Le projet de loi ne bénéficie toujours pas d'un soutien suffisant au Congrès. Certains démocrates hésitent à voter pour sans avoir discuté et examiné certains amendements proposés. Sans leur soutien, le projet de loi ne peut progresser, même s'il ignore l'opposition de l'industrie crypto en la considérant comme du bruit. Même si les 53 républicains votaient tous pour le projet de loi, il faudrait au moins 7 voix démocrates au Sénat pour obtenir une majorité qualifiée et surmonter l'obstruction parlementaire (filibuster).
Je ne m'attends pas à ce que les États-Unis adoptent une loi qui satisfasse tout le monde. Je pense même que c'est impossible et indésirable. Le problème est que les États-Unis n'essaient pas seulement de réglementer une nouvelle classe d'actifs, mais tentent de légiférer sur une forme de monnaie dont la propriété intrinsèque la rend hautement compétitive. Cela rend la tâche plus difficile, car elle force les législateurs à faire face à la concurrence et à rédiger des clauses qui pourraient défier les institutions existantes (en l'occurrence, les banques).
L'impulsion de resserrer les définitions, de limiter les comportements autorisés et de préserver les structures existantes est compréhensible. Cependant, elle risque de transformer la réglementation en un outil défensif qui repousse le capital plutôt que de l'attirer.

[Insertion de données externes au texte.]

-- ==== Sys2Proof/Machine/Tiles.lean ====
section
/-! DEFINITION. What a press operation computes (R225 to R230, R368 to R377, R385): its operands as lists of elements, and
each output with its flags. -/
namespace Sys2Proof.Machine

/-! ### Operands (R226, R368, R369, R374) -/

/-- Depth K of a product. -/
def pressDepth (fmt : Nat) : Nat := if fmt = 10 then 128 else if fmt = 4 || fmt = 5 then 64 else 32

/-- Full width W of a product. -/
def pressWidth (fmt : Nat) : Nat := if fmt = 10 then 32 else 48

/-- The column extent an IMM field names: 0 is the full width. -/
def pressCols (full imm : Nat) : Nat := if imm % 64 = 0 then full else imm % 64

/-- The code of element e of a 48-byte block (R226). -/
def blockCode (b : List W8) (e : Nat) : Nat :=
  (List.range 6).foldl (fun r j => r + if (b.getD (8 * j + e / 8) 0).getLsbD (e % 8) then 2 ^ j else 0) 0

/-- The elements of a row of A, or of a column of B, from its bytes. -/
def byteElems (fmt : Nat) (b : List W8) : List Nat :=
  if fmt = 10 then
    let lo := b.take 48
    let hi := (b.drop 48).take 48
    (List.range 64).map (blockCode lo) ++ (List.range 64).map (blockCode hi)
  else if fmt = 4 || fmt = 5 then (b.take 64).map BitVec.toNat
  else (List.range 32).map fun k => leNat ((b.drop (2 * k)).take 2)

/-- Bytes of a row of A, and of a column of B. -/
def pressRowBytes (fmt : Nat) : Nat := if fmt = 10 then 96 else 64

/-- Columns 0 to n − 1 of B. -/
def pressB (fmt n : Nat) (b : List W8) : List (List Nat) :=
  (List.range n).map fun c => byteElems fmt ((b.drop (pressRowBytes fmt * c)).take (pressRowBytes fmt))

/-- Row L of A from registers; `step` is 2 and `coef` 0 or 1 at JORD 1. -/
def pressA (fmt va step coef : Nat) (reg : Nat → Nat) : List Nat :=
  if fmt = 10 then (List.range 128).map fun k =>
    let e := k % 64
    (List.range 6).foldl (fun r j => r + if (reg (va + 12 * (k / 64) + 2 * j + e / 32)).testBit (e % 32) then 2 ^ j else 0) 0
  else
    let per := if fmt = 4 || fmt = 5 then 4 else 2
    (List.range (pressDepth fmt)).map fun k => subVal (32 / per) (k % per) (reg (va + step * (k / per) + coef))

/-! ### Outputs (R229, R370, R372) -/

/-- binary32. -/
def f32 : FpFmt := fpFmt 6

/-- One floating output: the accumulator plus exact products, rounded once. -/
def floatOut (fmt acc : Nat) (terms : List (List Nat × List Nat)) : Nat × Nat :=
  let F := fpFmt fmt
  roundEv f32 .rne (sumV false ((unpackF f32 acc, 0) :: terms.flatMap fun t =>
    (t.1.zip t.2).map fun e => mulV (unpackF F e.1) (unpackF F e.2)))

/-- One integer output, and whether it saturated. -/
def intOut (aSigned bSigned sat : Bool) (acc : Nat) (a b : List Nat) : Nat × Bool :=
  let rd := fun (sg : Bool) (x : Nat) => if sg then toSigned 8 x else ((x % 256 : Nat) : Int)
  let sum := (a.zip b).foldl (fun r e => r + rd aSigned e.1 * rd bSigned e.2) (toSigned 32 acc)
  if sat then
    if sum < -(2 ^ 31) then (2 ^ 31, true) else if (2 ^ 31 : Int) ≤ sum then (2 ^ 31 - 1, true) else (wrapTo 32 sum, false)
  else (wrapTo 32 sum, false)

/-! ### l6 products (R228, R371) -/

/-- A rounded result as the operand of the next step. -/
def again (x : Nat × Nat) : Ev := (unpackF f32 x.1, x.2)

/-- The partial product p_k of BLOCKWISE mode, with the flags of its steps. -/
def blockPart (sa sb : Nat) (a b : List Nat) : Ev :=
  let s := roundEv f32 .rne (mulV (unpackF f32 sa) (unpackF f32 sb))
  let ps := (a.zip b).map fun e => l6Product e.1 e.2
  if ps.any Option.isNone then (.nan false, s.2 ||| flagNV)
  else
    let d := ps.foldl (fun (r : Int) p => r + p.getD 0) 0
    let p := roundEv f32 .rne (mulV (dyad d (-22)) (unpackF f32 s.1))
    (unpackF f32 p.1, s.2 ||| p.2)

/-- One output in BLOCKWISE mode. -/
def blockOut (acc : Nat) (sa sb : Nat → Nat) (a b : List Nat) : Nat × Nat :=
  let p := fun k => blockPart (sa k) (sb k) ((a.drop (64 * k)).take 64) ((b.drop (64 * k)).take 64)
  roundEv f32 .rne (sumV false [(unpackF f32 acc, 0), p 0, p 1])

/-- A value that stands for an l6 code where only its sign and class count. -/
def l6Class (c : Nat) : FVal := .fin (c % 32 ≠ 0 && 32 ≤ c % 64) (if c % 32 = 0 then 0 else 1) 0

/-- a′ of COLUMNWISE mode: the code's value times its block's scale, rounded. -/
def scaledCode (sa c : Nat) : Nat × Nat :=
  let x := unpackF f32 sa
  let k := mulV (l6Class c) x
  match k.1 with
  | .fin neg m _ => if m = 0 then (f32.zeroBits neg, k.2)
      else roundEx f32 .rne (quarterSum false ((l6Value c).map fun v => (mulV v x).1))
  | v => ((roundEx f32 .rne v.toEx).1, k.2)

/-- Sums by quarter power: entry f is the sum of a′ × 2^(i) over the elements whose value is 2^(i + f ÷ 4). -/
def quarterTerms (a : List FVal) (b : List Nat) : List FVal :=
  (List.range 4).map fun f => (sumV false ((a.zip b).map fun e =>
    (match e.1 with | .fin _ _ _ => (mulV e.1 ((l6Value e.2).getD f (.fin false 0 0))).1 | _ => .fin false 0 0, 0))).1

/-- Q of COLUMNWISE mode times the column's scale: the exact result before its rounding, and the flags of its formation. -/
def columnQ (sb : FVal) (a : List FVal) (b : List Nat) : Ex × Nat :=
  let cls := sumV false ((a.zip b).map fun e => match e.1 with
    | .fin n m x => (.fin (n != (l6Class e.2).sign) (if (l6Class e.2).isZero then 0 else m) x, 0)
    | v => mulV v (l6Class e.2))
  match cls.1 with
  | .fin _ _ _ =>
    let ts := quarterTerms a b
    if ts.all FVal.isZero then
      -- an exact zero: minus only when every term is minus zero
      let zs := (a.zip b).map fun e => (mulV e.1 (l6Class e.2)).1
      let q := FVal.fin (zs ≠ [] && zs.all FVal.isZero && zs.all FVal.sign) 0 0
      let r := mulV q sb
      (r.1.toEx, cls.2 ||| r.2)
    else
      let neg := match quarterSum false ts with | .mag n _ => n | .zero n => n | _ => false
      let r := mulV (.fin neg 1 0) sb
      match r.1 with
      | .fin n m _ => if m = 0 then (.zero n, cls.2) else (quarterSum false (ts.map fun t => (mulV t sb).1), cls.2)
      | v => (v.toEx, cls.2 ||| r.2)
  | v => let r := mulV v sb
    (r.1.toEx, cls.2 ||| r.2)

/-- One output in COLUMNWISE mode, from the row's scaled elements. -/
def columnOut (acc sb : Nat) (nal : Bool) (a : List FVal) (b : List Nat) : Nat × Nat :=
  if nal || b.contains 32 then (f32.nanBits, flagNV)
  else
    let p := roundOut f32 .rne (columnQ (unpackF f32 sb) a b)
    roundEv f32 .rne (sumV false [(unpackF f32 acc, 0), again p])

end Sys2Proof.Machine
end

Par conséquent, il est essentiel de comprendre correctement les interrogations sur le projet de loi Clarity – il ne s'agit pas d'une opposition à la réglementation en soi. Si l'objectif est d'intégrer véritablement les actifs cryptos dans le système financier, et non simplement de les mettre à l'écart, alors les États-Unis doivent établir des règles qui permettent à la nouvelle forme de monnaie de concurrencer, d'expérimenter et d'évoluer dans des limites réglementaires claires. Cela, à son tour, forcera également les institutions financières traditionnelles à améliorer leur propre compétitivité.
En fin de compte, une législation qui nuit à ceux qu'elle est censée protéger est pire que l'absence de législation.